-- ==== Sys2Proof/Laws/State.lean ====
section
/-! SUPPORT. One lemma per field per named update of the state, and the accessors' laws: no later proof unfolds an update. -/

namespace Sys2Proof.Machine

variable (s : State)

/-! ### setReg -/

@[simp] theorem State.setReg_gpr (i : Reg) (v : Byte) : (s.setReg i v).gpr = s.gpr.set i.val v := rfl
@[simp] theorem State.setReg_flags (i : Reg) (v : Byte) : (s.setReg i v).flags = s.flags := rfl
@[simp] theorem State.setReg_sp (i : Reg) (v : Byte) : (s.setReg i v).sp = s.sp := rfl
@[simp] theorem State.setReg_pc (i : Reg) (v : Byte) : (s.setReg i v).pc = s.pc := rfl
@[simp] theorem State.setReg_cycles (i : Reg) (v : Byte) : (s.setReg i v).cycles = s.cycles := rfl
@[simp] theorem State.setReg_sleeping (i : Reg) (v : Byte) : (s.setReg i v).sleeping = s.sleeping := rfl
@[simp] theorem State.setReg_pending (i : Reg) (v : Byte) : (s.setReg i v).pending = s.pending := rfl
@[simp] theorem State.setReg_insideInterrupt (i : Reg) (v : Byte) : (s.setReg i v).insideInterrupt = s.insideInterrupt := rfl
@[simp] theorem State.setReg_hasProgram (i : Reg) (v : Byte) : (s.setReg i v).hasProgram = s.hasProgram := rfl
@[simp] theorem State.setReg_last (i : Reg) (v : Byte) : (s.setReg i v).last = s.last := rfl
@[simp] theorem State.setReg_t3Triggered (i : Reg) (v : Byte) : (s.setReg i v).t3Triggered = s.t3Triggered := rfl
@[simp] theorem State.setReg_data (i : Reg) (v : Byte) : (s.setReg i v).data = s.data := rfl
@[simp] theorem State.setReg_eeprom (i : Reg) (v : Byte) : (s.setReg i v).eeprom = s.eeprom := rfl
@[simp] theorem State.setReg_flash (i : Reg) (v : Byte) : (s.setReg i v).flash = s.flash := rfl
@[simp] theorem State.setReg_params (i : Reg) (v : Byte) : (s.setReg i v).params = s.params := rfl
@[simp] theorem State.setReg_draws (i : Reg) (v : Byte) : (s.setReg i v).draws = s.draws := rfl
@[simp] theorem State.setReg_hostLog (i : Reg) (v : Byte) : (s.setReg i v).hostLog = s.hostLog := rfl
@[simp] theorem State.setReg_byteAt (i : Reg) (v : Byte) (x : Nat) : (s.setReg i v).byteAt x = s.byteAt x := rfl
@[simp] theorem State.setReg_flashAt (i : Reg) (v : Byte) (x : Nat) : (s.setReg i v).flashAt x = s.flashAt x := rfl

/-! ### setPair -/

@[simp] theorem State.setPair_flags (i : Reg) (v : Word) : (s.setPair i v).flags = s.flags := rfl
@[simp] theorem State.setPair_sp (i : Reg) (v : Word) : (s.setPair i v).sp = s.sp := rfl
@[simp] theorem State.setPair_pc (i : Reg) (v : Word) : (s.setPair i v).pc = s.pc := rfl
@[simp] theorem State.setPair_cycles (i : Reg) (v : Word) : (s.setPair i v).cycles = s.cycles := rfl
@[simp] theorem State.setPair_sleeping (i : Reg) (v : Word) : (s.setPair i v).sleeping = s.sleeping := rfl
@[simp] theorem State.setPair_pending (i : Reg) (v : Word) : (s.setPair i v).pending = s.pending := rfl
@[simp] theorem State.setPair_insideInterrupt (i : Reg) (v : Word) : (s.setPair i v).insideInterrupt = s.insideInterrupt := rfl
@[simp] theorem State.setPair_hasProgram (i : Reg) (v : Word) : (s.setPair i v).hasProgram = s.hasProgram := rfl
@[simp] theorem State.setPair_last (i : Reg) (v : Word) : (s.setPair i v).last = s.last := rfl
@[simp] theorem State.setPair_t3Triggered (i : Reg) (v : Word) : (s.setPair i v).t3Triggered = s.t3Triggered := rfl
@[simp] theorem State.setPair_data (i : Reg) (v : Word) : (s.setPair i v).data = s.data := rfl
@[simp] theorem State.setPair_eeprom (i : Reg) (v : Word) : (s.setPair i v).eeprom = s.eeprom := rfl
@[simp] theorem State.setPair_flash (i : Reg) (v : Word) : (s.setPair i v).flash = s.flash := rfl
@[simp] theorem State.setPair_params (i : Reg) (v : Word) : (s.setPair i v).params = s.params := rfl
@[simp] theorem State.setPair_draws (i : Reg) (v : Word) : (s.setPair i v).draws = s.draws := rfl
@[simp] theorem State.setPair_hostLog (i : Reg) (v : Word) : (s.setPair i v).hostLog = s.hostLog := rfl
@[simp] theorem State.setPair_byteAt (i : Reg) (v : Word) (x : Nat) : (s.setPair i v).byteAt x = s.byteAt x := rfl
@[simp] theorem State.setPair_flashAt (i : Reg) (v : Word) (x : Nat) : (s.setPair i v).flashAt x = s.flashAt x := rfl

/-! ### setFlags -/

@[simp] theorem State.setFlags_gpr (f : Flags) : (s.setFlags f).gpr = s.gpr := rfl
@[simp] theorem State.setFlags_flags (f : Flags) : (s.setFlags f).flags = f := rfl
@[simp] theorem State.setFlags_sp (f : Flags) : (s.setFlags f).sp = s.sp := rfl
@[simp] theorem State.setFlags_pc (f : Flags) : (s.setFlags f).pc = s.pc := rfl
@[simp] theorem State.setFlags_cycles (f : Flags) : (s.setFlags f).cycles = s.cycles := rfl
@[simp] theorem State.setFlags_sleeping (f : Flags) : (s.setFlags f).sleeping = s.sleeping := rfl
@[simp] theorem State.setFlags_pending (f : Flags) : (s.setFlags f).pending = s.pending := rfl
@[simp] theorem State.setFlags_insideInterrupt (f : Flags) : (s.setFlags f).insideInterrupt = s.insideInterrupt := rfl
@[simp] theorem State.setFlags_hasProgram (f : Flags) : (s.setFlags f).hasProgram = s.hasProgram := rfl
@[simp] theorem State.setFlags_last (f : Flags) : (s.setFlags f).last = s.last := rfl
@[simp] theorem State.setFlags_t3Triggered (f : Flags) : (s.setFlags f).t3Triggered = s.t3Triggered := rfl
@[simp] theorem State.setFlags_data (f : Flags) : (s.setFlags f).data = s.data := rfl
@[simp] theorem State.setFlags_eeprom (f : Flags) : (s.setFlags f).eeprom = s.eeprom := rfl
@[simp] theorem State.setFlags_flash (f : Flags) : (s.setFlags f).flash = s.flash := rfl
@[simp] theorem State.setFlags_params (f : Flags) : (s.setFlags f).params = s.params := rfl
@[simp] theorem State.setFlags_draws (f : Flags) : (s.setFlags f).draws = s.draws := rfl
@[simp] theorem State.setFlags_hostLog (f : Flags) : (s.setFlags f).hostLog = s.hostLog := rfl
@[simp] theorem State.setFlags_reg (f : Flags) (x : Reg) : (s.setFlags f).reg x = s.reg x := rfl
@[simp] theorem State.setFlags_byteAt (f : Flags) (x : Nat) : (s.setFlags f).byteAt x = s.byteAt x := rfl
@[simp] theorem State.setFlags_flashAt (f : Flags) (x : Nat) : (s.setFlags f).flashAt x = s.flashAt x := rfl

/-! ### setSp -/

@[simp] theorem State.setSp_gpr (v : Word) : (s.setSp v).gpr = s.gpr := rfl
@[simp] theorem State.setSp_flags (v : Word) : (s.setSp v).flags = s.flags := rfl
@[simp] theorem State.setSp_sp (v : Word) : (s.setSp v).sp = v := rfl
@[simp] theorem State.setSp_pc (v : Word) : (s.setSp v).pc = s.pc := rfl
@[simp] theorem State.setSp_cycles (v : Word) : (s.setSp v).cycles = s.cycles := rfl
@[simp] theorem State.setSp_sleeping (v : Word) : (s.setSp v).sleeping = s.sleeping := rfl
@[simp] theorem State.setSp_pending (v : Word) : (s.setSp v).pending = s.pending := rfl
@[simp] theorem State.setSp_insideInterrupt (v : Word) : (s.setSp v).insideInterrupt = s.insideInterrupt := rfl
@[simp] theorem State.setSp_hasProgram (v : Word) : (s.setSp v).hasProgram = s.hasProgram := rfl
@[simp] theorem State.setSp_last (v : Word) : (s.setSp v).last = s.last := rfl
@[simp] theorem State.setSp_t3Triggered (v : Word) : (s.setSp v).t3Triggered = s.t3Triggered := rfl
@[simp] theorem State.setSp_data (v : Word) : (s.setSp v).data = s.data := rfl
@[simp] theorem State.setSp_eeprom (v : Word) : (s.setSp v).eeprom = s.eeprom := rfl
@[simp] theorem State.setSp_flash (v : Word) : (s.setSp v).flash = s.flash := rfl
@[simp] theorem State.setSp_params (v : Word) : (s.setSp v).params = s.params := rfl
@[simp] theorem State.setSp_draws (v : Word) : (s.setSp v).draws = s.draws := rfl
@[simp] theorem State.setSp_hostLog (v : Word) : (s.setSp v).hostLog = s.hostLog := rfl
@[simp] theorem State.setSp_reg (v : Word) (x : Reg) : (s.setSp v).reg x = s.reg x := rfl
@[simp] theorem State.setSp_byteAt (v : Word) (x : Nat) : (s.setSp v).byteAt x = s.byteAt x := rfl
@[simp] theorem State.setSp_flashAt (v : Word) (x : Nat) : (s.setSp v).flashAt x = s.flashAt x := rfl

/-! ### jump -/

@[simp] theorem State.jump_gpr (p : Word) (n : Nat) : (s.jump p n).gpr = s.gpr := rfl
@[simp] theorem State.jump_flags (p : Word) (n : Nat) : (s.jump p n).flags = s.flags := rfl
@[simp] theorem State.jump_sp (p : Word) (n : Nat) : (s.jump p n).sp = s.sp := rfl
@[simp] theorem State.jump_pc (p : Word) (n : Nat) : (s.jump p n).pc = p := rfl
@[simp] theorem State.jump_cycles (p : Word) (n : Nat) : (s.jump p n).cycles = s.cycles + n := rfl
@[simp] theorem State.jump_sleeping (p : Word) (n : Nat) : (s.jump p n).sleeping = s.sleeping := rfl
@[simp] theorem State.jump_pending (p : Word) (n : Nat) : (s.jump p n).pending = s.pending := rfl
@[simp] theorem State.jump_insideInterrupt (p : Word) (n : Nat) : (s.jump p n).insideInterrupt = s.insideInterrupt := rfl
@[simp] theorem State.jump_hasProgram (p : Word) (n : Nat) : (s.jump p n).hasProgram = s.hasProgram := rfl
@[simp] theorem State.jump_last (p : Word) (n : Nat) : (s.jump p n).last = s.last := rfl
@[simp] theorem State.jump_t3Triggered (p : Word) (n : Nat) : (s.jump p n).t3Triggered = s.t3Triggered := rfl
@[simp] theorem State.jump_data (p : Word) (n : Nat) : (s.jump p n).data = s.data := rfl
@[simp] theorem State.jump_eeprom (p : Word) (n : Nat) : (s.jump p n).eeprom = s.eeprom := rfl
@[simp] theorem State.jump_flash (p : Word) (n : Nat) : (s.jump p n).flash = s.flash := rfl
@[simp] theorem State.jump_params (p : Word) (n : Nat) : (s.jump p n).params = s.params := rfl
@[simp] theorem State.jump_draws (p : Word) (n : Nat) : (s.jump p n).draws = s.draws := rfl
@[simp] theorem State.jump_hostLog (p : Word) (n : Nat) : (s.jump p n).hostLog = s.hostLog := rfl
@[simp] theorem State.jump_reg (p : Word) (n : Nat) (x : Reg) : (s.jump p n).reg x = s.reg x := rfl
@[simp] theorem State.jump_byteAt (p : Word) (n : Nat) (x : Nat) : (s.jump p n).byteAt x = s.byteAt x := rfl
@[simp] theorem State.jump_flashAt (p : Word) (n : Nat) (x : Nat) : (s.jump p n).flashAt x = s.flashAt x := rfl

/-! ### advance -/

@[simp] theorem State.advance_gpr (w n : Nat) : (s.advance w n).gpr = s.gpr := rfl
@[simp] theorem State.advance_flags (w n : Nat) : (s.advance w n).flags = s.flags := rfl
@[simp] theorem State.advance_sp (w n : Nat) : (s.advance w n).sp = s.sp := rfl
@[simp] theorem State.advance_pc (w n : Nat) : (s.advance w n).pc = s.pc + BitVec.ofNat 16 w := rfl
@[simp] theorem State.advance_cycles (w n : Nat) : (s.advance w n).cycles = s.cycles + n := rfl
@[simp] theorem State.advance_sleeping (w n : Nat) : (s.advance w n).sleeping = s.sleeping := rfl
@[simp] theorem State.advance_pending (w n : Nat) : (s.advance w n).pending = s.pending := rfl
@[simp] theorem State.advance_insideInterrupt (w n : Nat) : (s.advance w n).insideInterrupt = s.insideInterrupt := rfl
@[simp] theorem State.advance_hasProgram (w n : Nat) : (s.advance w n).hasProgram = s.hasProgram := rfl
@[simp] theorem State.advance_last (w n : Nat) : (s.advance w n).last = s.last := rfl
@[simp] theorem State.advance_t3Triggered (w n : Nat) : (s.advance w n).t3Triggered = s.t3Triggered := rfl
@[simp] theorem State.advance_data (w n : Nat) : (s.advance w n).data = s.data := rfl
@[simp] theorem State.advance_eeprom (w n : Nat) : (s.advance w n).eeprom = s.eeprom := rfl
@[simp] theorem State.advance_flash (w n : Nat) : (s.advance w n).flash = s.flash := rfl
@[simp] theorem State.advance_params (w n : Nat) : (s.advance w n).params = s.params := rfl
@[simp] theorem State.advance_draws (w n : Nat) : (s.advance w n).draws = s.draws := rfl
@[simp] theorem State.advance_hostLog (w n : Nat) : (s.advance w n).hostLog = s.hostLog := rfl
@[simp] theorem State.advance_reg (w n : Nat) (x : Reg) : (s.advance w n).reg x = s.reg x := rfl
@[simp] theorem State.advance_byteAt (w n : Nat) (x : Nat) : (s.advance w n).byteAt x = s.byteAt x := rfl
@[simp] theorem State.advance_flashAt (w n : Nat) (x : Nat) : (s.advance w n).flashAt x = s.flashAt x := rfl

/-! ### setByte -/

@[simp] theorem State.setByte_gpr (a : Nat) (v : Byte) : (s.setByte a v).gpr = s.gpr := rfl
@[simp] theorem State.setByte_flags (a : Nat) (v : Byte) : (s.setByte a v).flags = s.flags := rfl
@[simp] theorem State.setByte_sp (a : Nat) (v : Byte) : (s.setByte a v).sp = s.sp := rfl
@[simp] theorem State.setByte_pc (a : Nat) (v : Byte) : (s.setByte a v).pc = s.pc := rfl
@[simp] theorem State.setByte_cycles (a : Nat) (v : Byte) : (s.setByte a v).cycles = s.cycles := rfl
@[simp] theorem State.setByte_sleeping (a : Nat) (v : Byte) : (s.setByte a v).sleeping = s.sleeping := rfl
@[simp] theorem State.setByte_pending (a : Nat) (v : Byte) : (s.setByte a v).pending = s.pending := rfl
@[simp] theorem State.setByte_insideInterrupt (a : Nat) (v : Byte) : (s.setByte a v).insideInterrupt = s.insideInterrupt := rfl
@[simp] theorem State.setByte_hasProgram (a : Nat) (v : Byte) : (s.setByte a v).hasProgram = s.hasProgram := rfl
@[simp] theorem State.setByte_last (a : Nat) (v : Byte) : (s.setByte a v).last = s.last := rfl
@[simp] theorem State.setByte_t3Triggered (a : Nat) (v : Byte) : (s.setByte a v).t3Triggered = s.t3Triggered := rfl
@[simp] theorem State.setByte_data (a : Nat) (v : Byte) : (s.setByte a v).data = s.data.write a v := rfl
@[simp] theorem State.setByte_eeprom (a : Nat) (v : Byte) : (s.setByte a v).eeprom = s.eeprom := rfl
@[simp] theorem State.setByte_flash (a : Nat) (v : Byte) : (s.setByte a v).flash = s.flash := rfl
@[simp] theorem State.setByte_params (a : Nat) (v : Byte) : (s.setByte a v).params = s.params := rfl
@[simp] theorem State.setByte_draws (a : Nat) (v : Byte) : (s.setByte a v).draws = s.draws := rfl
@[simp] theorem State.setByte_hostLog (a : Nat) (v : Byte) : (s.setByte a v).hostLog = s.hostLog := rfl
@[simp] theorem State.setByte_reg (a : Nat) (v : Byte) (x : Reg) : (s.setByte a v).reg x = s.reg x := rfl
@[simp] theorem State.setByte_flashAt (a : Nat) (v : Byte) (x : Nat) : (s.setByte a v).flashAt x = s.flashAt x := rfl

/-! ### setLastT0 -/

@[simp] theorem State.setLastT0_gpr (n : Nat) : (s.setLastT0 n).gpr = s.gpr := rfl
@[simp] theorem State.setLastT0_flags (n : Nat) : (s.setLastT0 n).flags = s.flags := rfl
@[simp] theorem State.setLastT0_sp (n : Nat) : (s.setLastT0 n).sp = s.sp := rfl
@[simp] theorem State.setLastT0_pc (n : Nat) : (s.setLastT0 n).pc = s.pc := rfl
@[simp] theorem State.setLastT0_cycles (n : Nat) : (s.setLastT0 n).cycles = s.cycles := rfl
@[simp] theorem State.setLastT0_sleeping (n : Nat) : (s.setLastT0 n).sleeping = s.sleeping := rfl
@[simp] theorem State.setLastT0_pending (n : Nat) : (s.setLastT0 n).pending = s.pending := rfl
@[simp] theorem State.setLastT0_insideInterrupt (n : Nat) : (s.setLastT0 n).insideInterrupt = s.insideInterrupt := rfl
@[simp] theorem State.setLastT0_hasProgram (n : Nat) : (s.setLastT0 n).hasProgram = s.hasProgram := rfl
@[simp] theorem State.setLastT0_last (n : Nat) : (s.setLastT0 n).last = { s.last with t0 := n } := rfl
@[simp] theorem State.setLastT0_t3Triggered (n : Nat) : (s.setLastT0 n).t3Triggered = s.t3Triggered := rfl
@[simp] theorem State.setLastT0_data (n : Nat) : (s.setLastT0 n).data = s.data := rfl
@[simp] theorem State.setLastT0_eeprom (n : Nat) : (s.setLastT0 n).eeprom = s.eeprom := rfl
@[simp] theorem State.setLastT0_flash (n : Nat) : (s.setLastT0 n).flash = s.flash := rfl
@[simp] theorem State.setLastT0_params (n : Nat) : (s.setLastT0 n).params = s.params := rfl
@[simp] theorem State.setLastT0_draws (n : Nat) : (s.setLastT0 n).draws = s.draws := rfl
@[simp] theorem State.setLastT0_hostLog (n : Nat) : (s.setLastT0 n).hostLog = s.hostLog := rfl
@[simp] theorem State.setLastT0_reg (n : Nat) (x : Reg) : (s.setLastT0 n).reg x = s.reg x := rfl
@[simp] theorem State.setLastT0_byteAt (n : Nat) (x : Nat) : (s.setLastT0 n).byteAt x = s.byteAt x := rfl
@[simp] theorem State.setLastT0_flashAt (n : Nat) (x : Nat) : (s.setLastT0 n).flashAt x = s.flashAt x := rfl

REQUIRED ACTION
Once you find the line with "p n).hasProgram = s.hasProgram := rfl" in the entries above, output it and each line after it up to and including the line with "p n).hostLog = s.hostLog := rfl", and nothing else.

RESPONSE FOR THIS EXERCISE
@[simp] theorem State.jump_hasProgram (p : Word) (n : Nat) : (s.jump p n).hasProgram = s.hasProgram := rfl
@[simp] theorem State.jump_last (p : Word) (n : Nat) : (s.jump p n).last = s.last := rfl
@[simp] theorem State.jump_t3Triggered (p : Word) (n : Nat) : (s.jump p n).t3Triggered = s.t3Triggered := rfl
@[simp] theorem State.jump_data (p : Word) (n : Nat) : (s.jump p n).data = s.data := rfl
@[simp] theorem State.jump_eeprom (p : Word) (n : Nat) : (s.jump p n).eeprom = s.eeprom := rfl
@[simp] theorem State.jump_flash (p : Word) (n : Nat) : (s.jump p n).flash = s.flash := rfl
@[simp] theorem State.jump_params (p : Word) (n : Nat) : (s.jump p n).params = s.params := rfl
@[simp] theorem State.jump_draws (p : Word) (n : Nat) : (s.jump p n).draws = s.draws := rfl
@[simp] theorem State.jump_hostLog (p : Word) (n : Nat) : (s.jump p n).hostLog = s.hostLog := rfl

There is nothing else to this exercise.